555 => { Set(TIMEOUT(absolute)=60); MusicOnHold(); }
user is connected over wifi, so maybe some packet was lost in some critical call stage, that causes sip channel starts looping?

unfortunately, I was not able to do some debugging, because asterisk pc was completely locked, due to realtime priority of asterisk process...

****** ADDITIONAL INFORMATION ******

[Dec 14 09:40:21] ERROR[4145] chan_sip.c: We could NOT get the channel lock for SIP/777-082ae2f8!
[Dec 14 09:40:21] ERROR[4145] chan_sip.c: SIP transaction failed: 1521191083@10.53.34.221
[Dec 14 09:41:18] WARNING[4145] chan_sip.c: Maximum retries exceeded on transmission 3021042242@10.53.34.221 for seqno 2 (Critical Response)

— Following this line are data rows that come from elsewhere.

/-! ## Meanings -/

/-- ANG_FRAME_UPDATE (R82, R83): a residue mismatch in a channel copied for the frame fences the tracker in place of its step (R38, R86). -/
def execAngFrameUpdate (s : State) : Result :=
  done (match s.ang.resBad with
    | some ch => if s.worksNow .ang then s.fenceAng ch.val else s
    | none => s.angFrame)

/-- PLL_PERSISTENCE_EXPIRY (R83). -/
def execPllPersistenceExpiry (s : State) : Result := done s.pllPersist

/-- ZC_EDGE (R75 to R81). -/
def execZcEdge (code : Fin 8) (s : State) : Result := done (s.zcEdge code)

/-- SECTOR_DEAD_TIMEOUT (R80). -/
def execSectorDeadTimeout (s : State) : Result := done s.sectorDead

/-- IDXARM (R78). -/
def execIdxarm (m : Master) (s : State) : Result := done (s.idxArm m)

/-- ANG_ENABLE_CHANGE (R481, R46): EN = 0 lets the frame in progress complete; EN = 1 before OFF is reported is refused. -/
def execAngEnableChange (m : Master) (en : Bool) (s : State) : Result :=
  done (s.gate m true 0x42010000 (fun s =>
    if en then
      (if s.rd (blockEn .ang) = 0 ∧ s.running .ang then s.perr peState m 0x42010000
       else if s.rd (blockEn .ang) = 1 then s else s.angStart)
    else
      s.set0 (blockEn .ang)))

/-- SAW_WORD_RECEIVED (R84, R85). -/
def execSawWordReceived (w : BitVec 48) (s : State) : Result := done (s.sawWord w.toNat)

/-- SAW_TIMEOUT (R85). -/
def execSawTimeout (s : State) : Result := done s.sawTimeout

/-- ACP_PULSE_END (R87). -/
def execAcpPulseEnd (n : Fin 4) (s : State) : Result := done (s.acpEnd n)

/-- ACP_ARM (R88). -/
def execAcpArm (m : Master) (n : Fin 4) (s : State) : Result :=
  done (s.gate m true (0x42010400 + 0x10 * n) (fun s => (s.acpWritten n).acpArmWrite n))

end Sys2Proof.Machine
end

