-- ==== Sys2Proof/Machine/Table.lean ====
section
/-! DEFINITION. Finding a register in the register table, its fields, their stated ranges (clamped writes, R108, and the value check
of R412), and the resets of whole domains (R16). -/

namespace Sys2Proof.Machine

/-- Whether an offset is one of the places the index strides and counts give. -/
def inDims (d : List (Nat × Nat)) (o : Nat) : Bool :=
  match d with
  | [] => o = 0
  | (st, n) :: r => decide (o / st < n) && inDims r (o % st)

/-- The row of the register at address `a`. -/
def cardAt (a : Nat) : Option Card :=
  if a % 4 = 0 then (regTable (a / 0x10000)).find? (fun c => decide (c.base ≤ a) && inDims c.dims (a - c.base)) else none

/-- The fields of the register at address `a`. -/
def fieldsAt (a : Nat) : List CardFld := match cardAt a with | some c => c.flds | none => []

/-- The field `f` of the register at address `a`. -/
def CardFld.at_ (f : CardFld) (a : Nat) : Fld := ⟨a, f.lo, f.wid, f.rst⟩

/-- The stored value of the register at address `a`, its write-only fields as 0 (R12). -/
def State.regWord (s : State) (a : Nat) : Nat :=
  (fieldsAt a).foldl (fun w f => if f.acc = .wo then w else w + s.rd (f.at_ a) * 2 ^ f.lo) 0

/-! ## Stated ranges -/

/-- A stated range of a field: register, indices, lowest bit, least and greatest value. -/
structure RangeRow where
  base : Nat
  dims : List (Nat × Nat)
  lo : Nat
  min : Nat
  max : Nat
  deriving DecidableEq, Repr

/-- The ranges of the FRM_ parameters (03, 04) and of the PRF_ limits (R108). -/
def formRanges : List RangeRow := [
  ⟨0x43000040, [], 0, 10, 3000⟩, ⟨0x43000044, [], 0, 0, 4000⟩, ⟨0x43000048, [], 0, 50, 1000⟩, ⟨0x43000048, [], 16, 50, 1000⟩,
  ⟨0x4300004C, [], 0, 0, 1000⟩, ⟨0x4300004C, [], 16, 0, 1000⟩, ⟨0x43000050, [], 0, 8000, 10000⟩, ⟨0x43000050, [], 16, 10000, 12000⟩,
  ⟨0x43000054, [], 0, 0, 1000⟩, ⟨0x43000054, [], 16, 1000, 1500⟩, ⟨0x43000058, [], 0, 0, 10000⟩, ⟨0x43000058, [], 16, 0, 10000⟩,
  ⟨0x4300005C, [], 0, 0, 500⟩, ⟨0x43000060, [], 0, 0, 9830⟩, ⟨0x43000060, [], 16, 0, 0x4000⟩, ⟨0x43000064, [], 0, 1, 255⟩,
  ⟨0x43000080, [], 0, 1050, 1300⟩, ⟨0x43000080, [], 16, 1200, 2000⟩] ++ [
  ⟨0x43000084, [], 0, 10, 160⟩, ⟨0x43000088, [], 16, 0, 10000⟩, ⟨0x4300008C, [], 0, 100, 950⟩, ⟨0x4300008C, [], 16, 500, 1000⟩,
  ⟨0x43000090, [], 0, 1100, 1300⟩, ⟨0x43000090, [], 16, 1050, 1300⟩, ⟨0x43000094, [], 0, 10, 300⟩, ⟨0x43000098, [], 0, 10, 200⟩,
  ⟨0x43000098, [], 16, 200, 5000⟩, ⟨0x4300009C, [], 0, 0, 500⟩, ⟨0x4300009C, [], 16, 1, 64⟩, ⟨0x430000A4, [], 0, 10, 3000⟩,
  ⟨0x430000A4, [], 16, 10, 2000⟩, ⟨0x430000A8, [], 0, 1, 1000⟩, ⟨0x43010104, [(0x20, 8)], 0, 0, 0x7FFFFFFF⟩,
  ⟨0x43010108, [(0x20, 8)], 0, 0, 0x7FFFFFFF⟩, ⟨0x4301010C, [(0x20, 8)], 0, 0, 0x7FFFFFFF⟩]

/-- The other ranges outside which a written value is held to the nearest limit (02, 06, 09, 11, 16, 17). -/
def heldRanges : List RangeRow := [
  ⟨0x42010114, [], 0, 45 * 65536, 65 * 65536⟩, ⟨0x42010300, [], 16, 10, 10000⟩, ⟨0x42010400, [(0x10, 4)], 16, 1, 1000⟩,
  ⟨0x42010408, [(0x10, 4)], 0, 0, 500000⟩, ⟨0x42020014, [], 0, 0, 1000000⟩, ⟨0x4400010C, [(0x20, 12)], 0, 2, 4096⟩,
  ⟨0x47000104, [(0x20, 12)], 0, 400, 1000000⟩, ⟨0x47000108, [(0x20, 12)], 16, 0, 1600⟩, ⟨0x47000108, [(0x20, 12)], 0, 0, 1600⟩,
  ⟨0x4701000C, [], 0, 0, 800⟩, ⟨0x47010104, [(0x10, 12)], 0, 50, 2000⟩, ⟨0x47010104, [(0x10, 12)], 16, 50, 2000⟩,
  ⟨0x47010108, [(0x10, 12)], 0, 50, 500⟩, ⟨0x47010108, [(0x10, 12)], 16, 20, 500⟩, ⟨0x40080010, [], 20, 650, 850⟩,
  ⟨0x40080010, [], 8, 650, 850⟩, ⟨0x400A000C, [], 16, 40, 150⟩]

/-- Ranges that only the loader judges (R412): bias period, base frequency, shift of a bound channel, ring size and ends. -/
def loadRanges : List RangeRow := [
  ⟨0x47010014, [], 0, 1, 255⟩, ⟨0x4300001C, [], 0, 45 * 65536, 65 * 65536⟩, ⟨0x43000010, [], 0, 1, 0xFFFFFFFF⟩,
  ⟨0x43000014, [], 0, 1, 0xFFFFFFFF⟩, ⟨0x41020400, [(0x8, 32)], 0, 0, 47⟩, ⟨0x40050100, [(0x20, 64)], 28, 0, 14⟩,
  ⟨0x40050100, [(0x20, 64)], 26, 0, 2⟩, ⟨0x40050100, [(0x20, 64)], 19, 0, 1⟩]

/-- The range in a list for the field at bit `lo` of the register at `a`. -/
def rangeIn (l : List RangeRow) (a lo : Nat) : Option (Nat × Nat) :=
  (l.find? (fun r => r.lo = lo && decide (r.base ≤ a) && inDims r.dims (a - r.base))).map (fun r => (r.min, r.max))

/-- The nearest limit of a value outside a range. The two impedances of FRM_ZV are signed: a negative value is below 0. -/
def nearest (a v : Nat) (r : Nat × Nat) : Nat := if a = 0x43000060 ∧ 0x8000 ≤ v then r.1 else clampNat r.1 r.2 v

/-- Whether the register at `a` holds the address of a word, whose bits [1:0] read 0: SUP_BOOTADDRc and MQT_LADDR. -/
def wordAddress (a : Nat) : Bool := a = 0x40060020 || decide (0x40000210 ≤ a ∧ a < 0x40000220)

/-- A value as a write stores it in the field at bit `lo` of the register at `a`, and whether an FRM_ or PRF_ parameter was held to its
range (R108). -/
def heldValue (a lo v : Nat) : Nat × Bool :=
  match rangeIn formRanges a lo with
  | some r => (nearest a v r, nearest a v r != v)
  | none =>
    match rangeIn heldRanges a lo with
    | some r => (nearest a v r, false)
    | none => (if wordAddress a then v / 4 * 4 else v, false)

/-- Whether a value lies within the field's stated range (R412). -/
def valueOk (a lo v : Nat) : Bool :=
  match rangeIn (formRanges ++ heldRanges ++ loadRanges) a lo with
  | some r => decide (nearest a v r = v)
  | none => true

/-! ## Reset domains (R16) -/

/-- The reset domain of the register at address `a`, with the region of a link port by its window. -/
def domRegion (a : Nat) : Option Region :=
  match cardAt a with
  | none => none
  | some c =>
    match c.dom with
    | .por | .chip => none
    | .sup => some .sup | .net => some .net | .acq => some .acq | .frm => some .frm | .mod => some .mod | .grd => some .grd
    | .lnk => if a / 0x1000000 = 0x45 then some .lka else some .lkb

/-- The registers of a region take their reset values (R16). -/
def State.regsOfRegion (s : State) (r : Region) : State := s.setRegs (s.regs.filter (fun e => domRegion (e.1 / 32) != some r))

/-- Every register but those of the POR domain takes its reset value (R16). -/
def State.regsOfChip (s : State) : State :=
  s.setRegs (s.regs.filter (fun e => match cardAt (e.1 / 32) with | some c => c.dom = .por | none => false))

/-- Write every field of the register at `a` from the image `w`, whatever its access code: a write of the loader (R404, R412). -/
def State.loadWord (s : State) (a w : Nat) : State :=
  (fieldsAt a).foldl (fun s f => s.wr (f.at_ a) (w / 2 ^ f.lo)) s

end Sys2Proof.Machine
end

[Dec 14 09:41:21] WARNING[4145] channel.c: Prodding channel 'SIP/777-082ae2f8' failed
[Dec 14 09:41:21] WARNING[4145] channel.c: Prodding channel 'SIP/777-082ae2f8' failed
[Dec 14 09:41:21] WARNING[4145] channel.c: Prodding channel 'SIP/777-082ae2f8' failed
Comments:By: Tilghman Lesher (tilghman) 2007-12-14 08:53:21.000-0600

Please try reproducing this, by excluding the "-p" flag when you start Asterisk.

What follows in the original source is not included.